Collected data entries
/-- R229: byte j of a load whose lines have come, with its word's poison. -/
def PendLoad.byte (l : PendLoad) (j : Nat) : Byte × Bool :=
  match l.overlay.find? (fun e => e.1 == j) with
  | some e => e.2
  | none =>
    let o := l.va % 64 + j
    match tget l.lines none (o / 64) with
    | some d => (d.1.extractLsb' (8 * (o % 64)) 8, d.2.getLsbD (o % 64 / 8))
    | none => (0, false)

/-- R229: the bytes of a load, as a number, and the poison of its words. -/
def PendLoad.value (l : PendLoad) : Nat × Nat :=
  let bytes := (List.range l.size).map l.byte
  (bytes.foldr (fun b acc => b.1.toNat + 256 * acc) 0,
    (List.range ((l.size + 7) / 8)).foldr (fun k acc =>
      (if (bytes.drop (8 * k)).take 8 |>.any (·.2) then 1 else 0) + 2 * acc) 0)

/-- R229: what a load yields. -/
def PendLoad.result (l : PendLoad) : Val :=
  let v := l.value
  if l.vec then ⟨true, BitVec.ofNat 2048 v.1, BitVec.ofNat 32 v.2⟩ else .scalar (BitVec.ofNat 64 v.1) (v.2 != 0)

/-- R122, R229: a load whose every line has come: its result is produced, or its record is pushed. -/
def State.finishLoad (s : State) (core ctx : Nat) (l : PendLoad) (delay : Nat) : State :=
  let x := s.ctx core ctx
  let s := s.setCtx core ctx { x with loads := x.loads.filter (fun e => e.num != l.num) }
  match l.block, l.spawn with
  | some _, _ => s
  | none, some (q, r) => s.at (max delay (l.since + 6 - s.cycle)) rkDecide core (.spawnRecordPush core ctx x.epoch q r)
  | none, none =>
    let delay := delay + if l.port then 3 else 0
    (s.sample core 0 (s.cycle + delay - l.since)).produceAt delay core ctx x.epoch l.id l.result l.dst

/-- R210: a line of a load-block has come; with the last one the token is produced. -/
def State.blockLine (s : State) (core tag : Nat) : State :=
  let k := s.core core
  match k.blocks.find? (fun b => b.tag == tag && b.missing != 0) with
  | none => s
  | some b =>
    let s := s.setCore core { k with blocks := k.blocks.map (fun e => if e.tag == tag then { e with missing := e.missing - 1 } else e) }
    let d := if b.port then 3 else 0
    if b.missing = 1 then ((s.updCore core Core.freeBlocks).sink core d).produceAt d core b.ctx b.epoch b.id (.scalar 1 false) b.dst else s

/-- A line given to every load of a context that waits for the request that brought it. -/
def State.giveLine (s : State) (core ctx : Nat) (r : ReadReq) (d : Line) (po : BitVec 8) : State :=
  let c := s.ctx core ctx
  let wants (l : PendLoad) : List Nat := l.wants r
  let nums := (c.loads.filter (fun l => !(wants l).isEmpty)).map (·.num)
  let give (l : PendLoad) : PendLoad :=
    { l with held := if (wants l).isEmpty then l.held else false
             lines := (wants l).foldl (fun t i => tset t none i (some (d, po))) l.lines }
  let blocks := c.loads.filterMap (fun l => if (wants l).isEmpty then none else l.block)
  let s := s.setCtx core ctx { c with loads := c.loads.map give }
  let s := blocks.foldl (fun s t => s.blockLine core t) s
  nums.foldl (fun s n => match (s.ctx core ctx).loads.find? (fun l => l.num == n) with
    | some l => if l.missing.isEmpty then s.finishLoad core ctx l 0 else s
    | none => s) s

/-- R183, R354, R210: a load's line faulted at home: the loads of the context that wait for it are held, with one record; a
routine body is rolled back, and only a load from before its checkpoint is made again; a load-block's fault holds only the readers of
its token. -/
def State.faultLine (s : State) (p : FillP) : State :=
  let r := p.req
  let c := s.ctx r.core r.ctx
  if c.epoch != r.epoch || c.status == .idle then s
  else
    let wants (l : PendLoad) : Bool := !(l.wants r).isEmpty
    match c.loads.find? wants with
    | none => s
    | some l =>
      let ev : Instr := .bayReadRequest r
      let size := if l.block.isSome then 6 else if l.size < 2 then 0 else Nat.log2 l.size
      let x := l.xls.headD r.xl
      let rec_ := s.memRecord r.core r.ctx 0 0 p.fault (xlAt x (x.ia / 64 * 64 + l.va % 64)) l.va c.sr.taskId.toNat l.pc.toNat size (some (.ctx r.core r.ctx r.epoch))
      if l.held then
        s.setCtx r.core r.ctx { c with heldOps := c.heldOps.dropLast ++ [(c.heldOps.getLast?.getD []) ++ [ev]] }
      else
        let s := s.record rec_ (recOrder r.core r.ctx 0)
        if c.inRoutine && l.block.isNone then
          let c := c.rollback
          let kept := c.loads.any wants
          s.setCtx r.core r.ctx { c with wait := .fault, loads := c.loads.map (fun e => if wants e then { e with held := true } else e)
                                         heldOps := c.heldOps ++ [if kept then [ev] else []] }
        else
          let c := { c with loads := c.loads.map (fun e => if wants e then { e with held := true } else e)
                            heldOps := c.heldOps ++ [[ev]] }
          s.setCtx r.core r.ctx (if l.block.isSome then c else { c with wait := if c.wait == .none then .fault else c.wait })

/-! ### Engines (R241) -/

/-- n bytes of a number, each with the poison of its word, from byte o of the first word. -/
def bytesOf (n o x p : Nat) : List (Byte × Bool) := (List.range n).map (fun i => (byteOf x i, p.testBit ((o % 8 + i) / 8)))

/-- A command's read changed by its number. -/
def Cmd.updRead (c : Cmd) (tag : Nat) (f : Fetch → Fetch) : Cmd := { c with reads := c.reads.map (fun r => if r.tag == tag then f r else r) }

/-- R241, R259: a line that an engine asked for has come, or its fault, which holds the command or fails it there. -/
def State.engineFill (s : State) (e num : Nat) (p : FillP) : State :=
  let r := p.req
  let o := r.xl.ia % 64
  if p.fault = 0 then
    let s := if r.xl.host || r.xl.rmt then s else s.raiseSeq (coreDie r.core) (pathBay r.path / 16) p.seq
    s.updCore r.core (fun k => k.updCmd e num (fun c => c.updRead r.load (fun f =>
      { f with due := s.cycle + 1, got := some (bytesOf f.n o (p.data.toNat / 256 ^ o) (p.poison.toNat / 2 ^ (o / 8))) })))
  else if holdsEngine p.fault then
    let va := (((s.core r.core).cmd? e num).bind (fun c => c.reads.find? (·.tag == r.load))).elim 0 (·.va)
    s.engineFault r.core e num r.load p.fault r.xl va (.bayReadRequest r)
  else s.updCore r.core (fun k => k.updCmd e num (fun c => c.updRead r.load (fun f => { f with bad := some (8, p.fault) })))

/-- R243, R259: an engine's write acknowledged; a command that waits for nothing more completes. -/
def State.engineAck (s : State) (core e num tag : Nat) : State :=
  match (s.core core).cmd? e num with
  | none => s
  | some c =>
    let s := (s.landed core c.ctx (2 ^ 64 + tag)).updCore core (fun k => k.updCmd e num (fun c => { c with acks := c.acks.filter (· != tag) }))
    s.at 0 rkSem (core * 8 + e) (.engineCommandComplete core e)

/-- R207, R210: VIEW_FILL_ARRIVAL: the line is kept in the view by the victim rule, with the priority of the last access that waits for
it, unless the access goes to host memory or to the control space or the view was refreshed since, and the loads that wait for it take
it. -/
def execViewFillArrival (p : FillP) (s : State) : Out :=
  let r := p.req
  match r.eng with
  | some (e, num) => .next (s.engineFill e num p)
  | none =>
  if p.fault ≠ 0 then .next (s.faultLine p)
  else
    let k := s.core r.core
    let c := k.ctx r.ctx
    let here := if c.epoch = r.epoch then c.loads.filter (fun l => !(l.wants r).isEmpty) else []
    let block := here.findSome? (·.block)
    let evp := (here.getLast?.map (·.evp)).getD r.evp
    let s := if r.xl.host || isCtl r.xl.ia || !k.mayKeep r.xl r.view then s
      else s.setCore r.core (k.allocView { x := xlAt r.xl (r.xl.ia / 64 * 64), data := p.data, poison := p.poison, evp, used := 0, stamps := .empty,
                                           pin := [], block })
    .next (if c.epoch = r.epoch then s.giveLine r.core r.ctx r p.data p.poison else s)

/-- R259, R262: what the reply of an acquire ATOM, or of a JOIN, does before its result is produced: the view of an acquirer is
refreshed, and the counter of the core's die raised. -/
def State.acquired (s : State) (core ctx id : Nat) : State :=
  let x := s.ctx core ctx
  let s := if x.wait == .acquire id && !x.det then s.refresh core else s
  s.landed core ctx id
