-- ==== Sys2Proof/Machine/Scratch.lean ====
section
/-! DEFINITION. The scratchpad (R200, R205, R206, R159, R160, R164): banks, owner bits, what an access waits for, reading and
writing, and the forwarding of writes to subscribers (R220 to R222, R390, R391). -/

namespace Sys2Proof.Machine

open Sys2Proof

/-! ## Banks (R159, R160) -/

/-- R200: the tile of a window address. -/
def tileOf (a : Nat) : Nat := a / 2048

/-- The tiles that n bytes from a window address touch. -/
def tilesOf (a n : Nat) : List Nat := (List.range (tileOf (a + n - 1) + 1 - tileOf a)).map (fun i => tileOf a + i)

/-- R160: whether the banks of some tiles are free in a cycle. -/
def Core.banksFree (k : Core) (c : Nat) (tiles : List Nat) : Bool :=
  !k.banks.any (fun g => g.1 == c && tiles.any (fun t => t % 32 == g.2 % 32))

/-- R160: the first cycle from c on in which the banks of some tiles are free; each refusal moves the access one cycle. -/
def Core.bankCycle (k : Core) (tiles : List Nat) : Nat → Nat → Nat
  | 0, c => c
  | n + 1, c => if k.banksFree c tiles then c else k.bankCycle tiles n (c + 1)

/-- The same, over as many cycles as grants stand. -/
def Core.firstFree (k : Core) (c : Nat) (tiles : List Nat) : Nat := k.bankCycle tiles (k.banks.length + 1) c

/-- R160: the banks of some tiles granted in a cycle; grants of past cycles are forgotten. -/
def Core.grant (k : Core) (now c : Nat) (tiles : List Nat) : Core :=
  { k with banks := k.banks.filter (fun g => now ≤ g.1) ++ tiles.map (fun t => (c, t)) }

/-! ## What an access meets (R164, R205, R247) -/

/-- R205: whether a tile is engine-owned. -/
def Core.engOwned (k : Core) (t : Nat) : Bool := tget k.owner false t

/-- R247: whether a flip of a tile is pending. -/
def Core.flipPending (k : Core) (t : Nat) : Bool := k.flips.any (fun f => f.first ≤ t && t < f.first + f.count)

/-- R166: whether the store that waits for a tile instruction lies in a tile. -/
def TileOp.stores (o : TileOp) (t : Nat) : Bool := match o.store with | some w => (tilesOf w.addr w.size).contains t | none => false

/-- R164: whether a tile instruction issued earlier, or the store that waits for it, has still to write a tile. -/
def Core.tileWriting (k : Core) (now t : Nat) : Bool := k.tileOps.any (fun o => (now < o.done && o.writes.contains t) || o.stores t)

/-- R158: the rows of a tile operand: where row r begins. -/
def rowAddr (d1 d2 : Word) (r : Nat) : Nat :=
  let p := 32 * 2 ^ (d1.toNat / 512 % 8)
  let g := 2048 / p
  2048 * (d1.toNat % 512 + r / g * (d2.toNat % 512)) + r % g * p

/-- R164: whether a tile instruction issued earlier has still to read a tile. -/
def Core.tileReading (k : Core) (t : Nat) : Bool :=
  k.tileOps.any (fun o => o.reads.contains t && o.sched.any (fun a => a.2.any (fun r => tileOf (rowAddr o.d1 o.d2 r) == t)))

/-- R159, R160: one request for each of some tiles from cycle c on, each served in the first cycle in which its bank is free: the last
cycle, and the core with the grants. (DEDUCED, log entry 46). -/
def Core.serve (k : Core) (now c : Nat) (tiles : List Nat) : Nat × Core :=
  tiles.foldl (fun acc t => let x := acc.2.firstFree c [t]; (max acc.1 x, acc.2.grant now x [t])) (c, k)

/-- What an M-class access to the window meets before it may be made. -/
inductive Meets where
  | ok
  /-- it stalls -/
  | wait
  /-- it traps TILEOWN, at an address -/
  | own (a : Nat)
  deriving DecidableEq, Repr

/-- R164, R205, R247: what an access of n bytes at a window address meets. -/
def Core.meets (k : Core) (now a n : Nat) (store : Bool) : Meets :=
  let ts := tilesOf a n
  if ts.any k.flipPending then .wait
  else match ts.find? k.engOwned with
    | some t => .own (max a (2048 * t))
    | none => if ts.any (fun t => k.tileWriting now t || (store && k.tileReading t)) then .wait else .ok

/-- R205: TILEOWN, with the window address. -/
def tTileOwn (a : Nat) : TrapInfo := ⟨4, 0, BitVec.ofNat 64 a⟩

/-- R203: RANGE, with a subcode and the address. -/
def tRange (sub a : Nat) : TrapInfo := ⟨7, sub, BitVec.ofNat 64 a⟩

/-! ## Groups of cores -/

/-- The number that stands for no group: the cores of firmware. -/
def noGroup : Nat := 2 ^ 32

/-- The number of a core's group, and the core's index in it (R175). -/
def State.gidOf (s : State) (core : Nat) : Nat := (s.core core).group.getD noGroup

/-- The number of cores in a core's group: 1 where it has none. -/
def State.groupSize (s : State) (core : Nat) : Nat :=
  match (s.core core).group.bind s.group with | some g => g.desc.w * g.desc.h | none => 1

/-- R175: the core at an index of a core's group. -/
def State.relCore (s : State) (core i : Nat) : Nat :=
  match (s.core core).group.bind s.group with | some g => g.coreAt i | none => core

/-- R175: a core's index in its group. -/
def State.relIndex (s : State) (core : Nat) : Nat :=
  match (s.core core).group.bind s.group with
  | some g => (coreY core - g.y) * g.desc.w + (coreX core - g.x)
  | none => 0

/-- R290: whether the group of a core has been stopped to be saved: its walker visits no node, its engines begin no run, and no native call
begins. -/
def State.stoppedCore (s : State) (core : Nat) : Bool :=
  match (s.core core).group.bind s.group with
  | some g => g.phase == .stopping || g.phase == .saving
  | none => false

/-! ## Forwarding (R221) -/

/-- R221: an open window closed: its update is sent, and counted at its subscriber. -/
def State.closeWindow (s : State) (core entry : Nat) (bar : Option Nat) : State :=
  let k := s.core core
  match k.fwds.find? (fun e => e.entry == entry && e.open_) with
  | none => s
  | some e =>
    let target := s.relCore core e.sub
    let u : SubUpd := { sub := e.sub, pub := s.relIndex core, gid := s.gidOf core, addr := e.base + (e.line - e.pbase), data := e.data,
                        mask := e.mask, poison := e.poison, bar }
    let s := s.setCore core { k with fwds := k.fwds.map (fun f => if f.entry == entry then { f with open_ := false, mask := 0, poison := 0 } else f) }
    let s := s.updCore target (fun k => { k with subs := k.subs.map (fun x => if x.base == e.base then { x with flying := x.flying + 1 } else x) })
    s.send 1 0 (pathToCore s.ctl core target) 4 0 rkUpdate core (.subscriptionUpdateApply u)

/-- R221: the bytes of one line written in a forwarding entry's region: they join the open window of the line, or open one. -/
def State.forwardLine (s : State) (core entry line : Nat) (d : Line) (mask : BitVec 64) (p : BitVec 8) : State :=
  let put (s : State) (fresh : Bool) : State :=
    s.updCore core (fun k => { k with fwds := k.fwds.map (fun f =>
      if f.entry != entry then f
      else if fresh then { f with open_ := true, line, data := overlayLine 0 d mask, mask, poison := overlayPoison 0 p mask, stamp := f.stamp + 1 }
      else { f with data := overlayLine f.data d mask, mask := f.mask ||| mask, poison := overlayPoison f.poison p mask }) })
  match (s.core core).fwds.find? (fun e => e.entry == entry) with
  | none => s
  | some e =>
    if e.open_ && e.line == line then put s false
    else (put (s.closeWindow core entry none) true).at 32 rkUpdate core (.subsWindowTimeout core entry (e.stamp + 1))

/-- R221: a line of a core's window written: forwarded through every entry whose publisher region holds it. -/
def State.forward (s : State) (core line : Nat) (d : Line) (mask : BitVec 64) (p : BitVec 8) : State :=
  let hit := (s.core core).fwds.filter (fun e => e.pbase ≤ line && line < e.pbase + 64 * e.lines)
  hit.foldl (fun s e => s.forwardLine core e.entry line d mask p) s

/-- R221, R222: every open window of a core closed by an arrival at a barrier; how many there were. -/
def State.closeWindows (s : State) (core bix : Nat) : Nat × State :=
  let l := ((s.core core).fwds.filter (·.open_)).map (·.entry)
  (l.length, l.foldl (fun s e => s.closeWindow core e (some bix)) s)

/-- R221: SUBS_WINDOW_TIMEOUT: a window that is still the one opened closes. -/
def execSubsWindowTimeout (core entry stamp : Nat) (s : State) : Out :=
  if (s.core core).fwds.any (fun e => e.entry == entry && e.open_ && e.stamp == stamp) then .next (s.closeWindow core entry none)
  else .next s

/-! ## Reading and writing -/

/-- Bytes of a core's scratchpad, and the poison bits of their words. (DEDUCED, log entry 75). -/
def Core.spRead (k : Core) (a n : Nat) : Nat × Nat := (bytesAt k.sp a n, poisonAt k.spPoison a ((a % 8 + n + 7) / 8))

What is needed
The lines above from the one containing "namespace Sys2Proof.Machine" through the one containing "def Core.flipPending (k" are to be set down exactly, and no others.

Problem solution
namespace Sys2Proof.Machine

open Sys2Proof

/-! ## Banks (R159, R160) -/

/-- R200: the tile of a window address. -/
def tileOf (a : Nat) : Nat := a / 2048

/-- The tiles that n bytes from a window address touch. -/
def tilesOf (a n : Nat) : List Nat := (List.range (tileOf (a + n - 1) + 1 - tileOf a)).map (fun i => tileOf a + i)

/-- R160: whether the banks of some tiles are free in a cycle. -/
def Core.banksFree (k : Core) (c : Nat) (tiles : List Nat) : Bool :=
  !k.banks.any (fun g => g.1 == c && tiles.any (fun t => t % 32 == g.2 % 32))

/-- R160: the first cycle from c on in which the banks of some tiles are free; each refusal moves the access one cycle. -/
def Core.bankCycle (k : Core) (tiles : List Nat) : Nat → Nat → Nat
  | 0, c => c
  | n + 1, c => if k.banksFree c tiles then c else k.bankCycle tiles n (c + 1)

/-- The same, over as many cycles as grants stand. -/
def Core.firstFree (k : Core) (c : Nat) (tiles : List Nat) : Nat := k.bankCycle tiles (k.banks.length + 1) c

/-- R160: the banks of some tiles granted in a cycle; grants of past cycles are forgotten. -/
def Core.grant (k : Core) (now c : Nat) (tiles : List Nat) : Core :=
  { k with banks := k.banks.filter (fun g => now ≤ g.1) ++ tiles.map (fun t => (c, t)) }

/-! ## What an access meets (R164, R205, R247) -/

/-- R205: whether a tile is engine-owned. -/
def Core.engOwned (k : Core) (t : Nat) : Bool := tget k.owner false t

/-- R247: whether a flip of a tile is pending. -/
def Core.flipPending (k : Core) (t : Nat) : Bool := k.flips.any (fun f => f.first ≤ t && t < f.first + f.count)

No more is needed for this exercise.